* **YOUR ASSIGNMENT**
Transcribe the records below exactly as they appear.

(Saved entries)

+ + + +

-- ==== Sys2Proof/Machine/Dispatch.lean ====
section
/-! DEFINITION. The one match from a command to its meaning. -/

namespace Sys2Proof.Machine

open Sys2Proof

+ + + +

* **RESPONSE TO THIS TASK**
-- ==== Sys2Proof/Machine/Dispatch.lean ====
section
/-! DEFINITION. The one match from a command to its meaning. -/

namespace Sys2Proof.Machine

open Sys2Proof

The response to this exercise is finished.